An Oklahoma man said he doesn't hate African-Americans and counts some of them among his best friends. Murder and hate crime charges were filed on Friday accusing him and another man of killing three strangers because they were black.
Clark Brewster, lawyer for 19-year-old Jake England, told reporters Friday he would not comment specifically about the April 6 shootings that left three dead and two others wounded in Tulsa, Oklahoma.
He did show a video of an interview his team conducted and recorded with England from jail, in which the suspect described the trauma of watching first his father and then, nearly two years later, his girlfriend being shot dead a few feet away from him.
England also talked of growing up and living in North Tulsa, which has a large African-American community, and saying he had friends of all races.
"I always got along with everybody," he said in the tape, recorded Friday morning. "It didn't matter what color he was."
That view is starkly different from the portrayal of England offered by prosecutors, as well as in the probable cause affidavit that led to the arrest of him and 33-year-old Alvin Watts.
In addition to commenting on his girlfriend's suicide in January, England lamented his father's death exactly two years earlier "at the hands of a f--king n----r" in an April 5 message on his Facebook page.
England said in the jailhouse interview that he used those words "just to express how I was upset at the guy who shot my Dad" and they do not mean he was a racist.
Authorities say he and Watts went into a largely African-American section of Tulsa shortly after midnight and gunned down apparent strangers at four locations. Two men and one woman died after being shot in the chest -- with one of them found "lying face down" outside a funeral home -- while two others were shot and survived.

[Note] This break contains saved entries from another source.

/-- CONFIG (R550): one field, after checks 1 to 5 in their order. -/
def execConfig (x : Src) (off width value mask : Nat) (s : State) : Res :=
  .next (withCmd s x 0x30 (fun s => configNo s x off width value mask) fun s _ =>
    match fldFor off width mask with
    | none => s
    | some f =>
      let p := fldPos f
      let old := fldGet s f * 2 ^ p.lo / 2 ^ (8 * (off - p.off)) &&& mask
      let a : LedgerArgs := { obj := 0, part := configPart s f, width := width, target := off, old := old, new := value }
      if !configExists s f then configRefuse s x a .badState none
      else match fldRange s f (fldNew s f off value mask) with
        | some r => configRefuse s x a r.1 (some r.2)
        | none => configDo s x f off width value mask a)

/-! ### Contexts (R361, R369, R423) -/

/-- The contexts a partition has. -/
def ctxCount (q : Part) : Nat := (q.ctxs.filter fun e => e.2.st != .empty).length

/-- A ledger entry of a change of NCTX. -/
def nctxLedger (s : State) (x : Src) (old new act : Nat) (st : Status) : State :=
  ledger s (srcOrigin x) { obj := 5, act := act, status := st, part := x.part.val, target := 0x40000 + x.part.val * 0x40, old := old, new := new }

/-- CONTEXT create (R361): context CTX is added, a QUIESCE change of NCTX. -/
def execContextCreate (x : Src) (s : State) : Res :=
  let q := partOf s x.part
  let old := q.nctx
  let there := (ctxOf q x.ctx).st != .empty
  .next (withCmd s x 0x31 (fun s =>
      firstNo [cmdNo s x .control false, need (q.valid && !there) .badState .loadState [x.ctx.val]]) fun s _ =>
    if !quiescent s x.part then
      let s1 := pushErr s .partBusy { status := .busy, part := x.part.val, detail := [x.ctx.val] }
      finishCmd (nctxLedger s1 x old old 5 .busy) x 0x31 .busy 0
    else
      let first := ctxCount q == 0
      let s1 := modPart s x.part fun q =>
        let q1 := modCtx q x.ctx fun c => { c with st := if first then .running else .ready }
        { q1 with nctx := old + 1, running := if first then x.ctx.val else q.running }
      finishCmd (nctxLedger s1 x old (old + 1) 0 .ok) x 0x31 .ok 0)

/-- What goes with a deleted context: its requests with CANCELLED, its versions no longer current (R295, R369). -/
def dropCtx (s : State) (p c : Nat) : State :=
  let ns := (slotsOf s p).filter fun n => (slotOf s n).ctx == c
  let s1 := ns.foldl (cancelSlot none) s
  let bs := s1.cmp.bundles.map fun e => (e.1, e.2.map fun b => if b.part == p && b.ctx == c then { b with current := false } else b)
  let gs := s1.cmp.progs.map fun g => if g.part == p && g.ctx == c then { g with current := false } else g
  let ads := s1.cmp.adapters.map fun a => if a.part == p && a.ctx == c then { a with current := false } else a
  let s2 := { s1 with cmp := { s1.cmp with bundles := bs, progs := gs, adapters := ads } }
  let s3 := (((partOf s2 p).nodes).filter fun nd => nd.ctx == c).foldl (fun s nd => removeNode s p nd) s2
  freeVersions (modPart s3 p fun q => modCtx q c fun _ => Ctx.init) p

/-- Where the running context is deleted between its steps, the partition's next one is restored at once (R364). -/
def afterDelete (q : Part) (c : Nat) : Part :=
  if q.running ≠ c then q
  else match ((List.range 32).map fun i => (c + 1 + i) % 32).find? fun d => (ctxOf q d).st != .empty with
    | some d => modCtx { q with switchSt := .restore, switchDue := false, incoming := d } d fun k => { k with st := .restoring }
    | none => q

/-- CONTEXT delete (R369, Table 17-11). -/
def execContextDelete (x : Src) (s : State) : Res :=
  let q := partOf s x.part
  .next (withCmd s x 0x31 (fun s =>
      firstNo [cmdNo s x .control false, need (ctxPresent s x) .badState .loadState [x.ctx.val],
        need (!ctxActive q x.ctx) .busy .partBusy [x.ctx.val]]) fun s _ =>
    let s1 := modPart (dropCtx (startCmd s x 0x31) x.part x.ctx) x.part fun q =>
      afterDelete { q with nctx := q.nctx - 1 } x.ctx
    endCmd (nctxLedger s1 x q.nctx (q.nctx - 1) 0 .ok) x 0x31 .ok 0)

/-! ### The swap area (R352, R423) -/

/-- The checks of both forms; BUSY while a slot has pages in the area. -/
def swapNo (s : State) (x : Src) (addr size : Nat) : Option No :=
  firstNo [cmdNo s x .control false [addrNo addr 24, need (size % 2 ^ 21 == 0) .badField .cmdFormat [32]], need (partOf s x.part).valid .badState .loadState [],
    need ((partOf s x.part).swapUsed == 0 && (partOf s x.part).swaps.isEmpty) .busy .cmdSwap []]

/-- SWAP_AREA (R352): registers the area; size 0 unregisters it. -/
def execSwapArea (x : Src) (addr size : Nat) (s : State) : Res :=
  .next (withCmd s x 0x32 (fun s => swapNo s x addr size) fun s _ =>
    finishCmd (modPart s x.part fun q => { q with swapArea := if size = 0 then none else some (addr, size) }) x 0x32 .ok 0)

/-- SWAP_AREA with size 0 (R407). -/
def execSwapAreaUnregister (x : Src) (s : State) : Res :=
  .next (withCmd s x 0x32 (fun s => swapNo s x 0 0) fun s _ =>
    finishCmd (modPart s x.part fun q => { q with swapArea := none }) x 0x32 .ok 0)

/-! ### READ and DLQ_ACK (R413, R418, R422, R453) -/

/-- The checks of a READ (Table 17-3). -/
def readNo (s : State) (x : Src) (count addr : Nat) : Option No :=
  cmdNo s x .control false [need (decide (1 ≤ count) && decide (count ≤ 65536)) .badField .cmdFormat [20], addrNo addr 32]

/-- Entries a READ may copy: through the mailbox at most 4,096 (R396). -/
def readLimit (x : Src) (count : Nat) : Nat := if x.ring.isNone then min count 4096 else count

/-- Copy entries out and complete: through the mailbox at once, from a ring ACCEPTED and then FINAL (Table 17-2). -/
def readDone (s : State) (x : Src) (jseq addr : Nat) (es : List (List Byte)) : State :=
  let s1 := if es.isEmpty then s else emit s (.hostWrite x.fn addr es.flatten)
  if x.ring.isNone then finishCmd s1 x 0x40 .ok es.length else finishLater (acceptCmd s1 x 0x40 jseq) x 0x40 .ok es.length

/-- Run a READ: `sel` gives what it copies from the time of its ACCEPTED entry and that entry's number, none where FROM is
older than the oldest entry held. -/
def runRead (s : State) (x : Src) (count addr : Nat) (sel : State → Nat → Nat → Option (List (List Byte))) : State :=
  let y := takerOf s x
  let t := takeCmd s y 0x40
  match readNo t.s x count addr with
  | some n => refuseCmd t.s y 0x40 n.st n.code n.detail
  | none =>
    match sel t.s t.jseq t.time with
    | none => refuseCmd t.s x 0x40 .badRange .cmdRead []
    | some es => readDone t.s x t.jseq addr (es.take (readLimit x count))

/-- Entries of a numbered log from FROM on: none where a non-zero FROM is older than the oldest held. -/
def fromSeq {α : Type} (seq : α → Nat) (start : Nat) (l : List α) : Option (List α) :=
  match l with
  | [] => some []
  | e :: _ => if start ≠ 0 ∧ start < seq e then none else some (l.filter fun e => decide (start ≤ seq e))

/-- A journal entry as copied (R418). -/
def jCopy (s : State) (p : Nat) (e : JEntry) : List Byte := if s.log.lost.contains (p, e.seq % 2 ^ 20) then jLostBytes e.seq else jBytes e

/-- What READ source 0 copies: the journal entries before the command's own (R418). -/
def selJournal (x : Src) (start : Nat) (s : State) (jseq _ : Nat) : Option (List (List Byte)) :=
  let j := journalOf s x.part
  let held := (j.entries ++ j.queue).filter fun e => decide (e.seq < jseq)
  (fromSeq JEntry.seq start held).map fun l => l.map (jCopy s x.part)

/-- READ source 0 (R418). -/
def execReadJournal (x : Src) (count start addr : Nat) (s : State) : Res := .next (runRead s x count addr (selJournal x start))

/-- Whether an entry of a partition is copied to a function. -/
def ownPart (s : State) (x : Src) (p : Nat) : Bool := fromPf0 x || (if x.front.isSome then p == x.part.val else fnPart s x.fn == some p)

/-- What READ source 1 copies: for a VF only the entries of its partition (R422). -/
def selLedger (x : Src) (start : Nat) (s : State) (_ acc : Nat) : Option (List (List Byte)) :=
  let held := s.log.ledger.filter fun e => decide (e.time ≤ acc)
  (fromSeq LedgerEntry.seq start held).map fun l => (l.filter fun e => ownPart s x e.part).map fun e =>
    if s.log.lost.contains (8, e.seq % 65536) then jLostBytes e.seq else ledgerBytes e

/-- READ source 1 (R422). -/
def execReadLedger (x : Src) (count start addr : Nat) (s : State) : Res := .next (runRead s x count addr (selLedger x start))

/-- What READ source 2 copies: the oldest unacknowledged records; FROM is ignored (R413). -/
def selDlq (x : Src) (s : State) (_ _ : Nat) : Option (List (List Byte)) :=
  let q := partOf s x.part
  some ((q.dlq.zipIdx).map fun e => if s.log.lost.contains (24 + x.part.val, (q.dlqBase + e.2) % 4096) then leBytes 32 0 else outBytes e.1)

/-- READ source 2 (R413). -/
def execReadDlq (x : Src) (count addr : Nat) (s : State) : Res := .next (runRead s x count addr (selDlq x))

/-- What READ source 3 copies: step records from the oldest whose STEP is at or above FROM (R418). -/
def selSteps (x : Src) (start : Nat) (s : State) (_ acc : Nat) : Option (List (List Byte)) :=
  let q := partOf s x.part
  let n := q.stepRecs.length
  let ix (i : Nat) : Nat := (q.stepHead + 4096 + i + 1 - n) % 4096
  some ((((q.stepRecs.zipIdx).filter fun e => decide (e.1.tEnd ≤ acc)).dropWhile fun e => decide (e.1.step < start)).map fun e =>
    if s.log.lost.contains (16 + x.part.val, ix e.2) then jLostBytes e.1.step ++ leBytes 64 0 else stepBytes e.1)

/-- READ source 3 (R418). -/
def execReadStepRecords (x : Src) (count start addr : Nat) (s : State) : Res := .next (runRead s x count addr (selSteps x start))

/-- What READ source 4 copies: for a VF only the records of its partition (R453). -/
def selErrors (x : Src) (start : Nat) (s : State) (_ acc : Nat) : Option (List (List Byte)) :=
  let held := s.log.errRing.filter fun e => decide (e.time ≤ acc)
  (fromSeq ErrRec.seq start held).map fun l => (l.filter fun e => ownPart s x e.part).map fun e =>
    if s.log.lost.contains (9, e.seq % 262144) then jLostBytes e.seq else errBytes e

/-- READ source 4 (R453). -/
def execReadErrors (x : Src) (count start addr : Nat) (s : State) : Res := .next (runRead s x count addr (selErrors x start))

/-- DLQ_ACK (R413): frees the oldest N records; more than are pending frees nothing. -/
def execDlqAck (x : Src) (n : Nat) (s : State) : Res :=
  .next (withCmd s x 0x41 (fun s =>
      firstNo [cmdNo s x .control false, need (decide (n ≤ (partOf s x.part).dlq.length)) .badRange .cmdRead [n]]) fun s _ =>
    finishCmd (modPart s x.part fun q =>
      { q with dlq := q.dlq.drop n, dlqBase := q.dlqBase + n, dlqFull := q.dlqFull && n == 0 }) x 0x41 .ok 0)

/-! ### The journal writer (R415, R417) -/

/-- JOURNAL_WRITE (R417): the oldest `n` queued entries go into the ring. -/
def execJournalWrite (p : Fin 8) (n : Nat) (s : State) : Res := .next (journalDrain s p n)

end Sys2Proof.Machine
end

All the shooting victims are black. Police have identified Watts and England as white, though the probable cause affidavit released Friday noted England was a co-owner of a truck that had Cherokee Nation license plates.
Three Crime Stoppers tips helped lead authorities to the men, according to the affidavit. In the first, made last Saturday, a caller described England as "a racist (who) hates black males" and said he had "bragged about other shootings."
Another person phoned to say that England had gone off to burn his truck, which was similar to the vehicle seen by several people -- including one of the survivors -- in and around the area where the shootings took place. Sheriff deputies soon after found a 1989 Chevy truck with the Cherokee Nation tag on fire in North Tulsa.
The third caller to contact Crime Stoppers on April 7 said England had "made several comments about killing black people" and wanted "justice" for his father's killing. This person added that England "uses drugs and will not go down without a fight."
Neither England nor Watts offered resistance when they were taken into custody early Sunday, Tulsa Police Capt. Jonathan Brooks said.
England confessed to shooting three people, while fellow suspect Watts admitted to police that he shot the other two, both of which were fatal, according to police documents.
Tulsa County District Attorney Tim Harris on Friday filed charges against both men on three counts of first-degree murder tied to the deaths of 54-year-old Bobby Clark, 49-year-old Dannaer Fields and 31-year-old William Terrell Allen.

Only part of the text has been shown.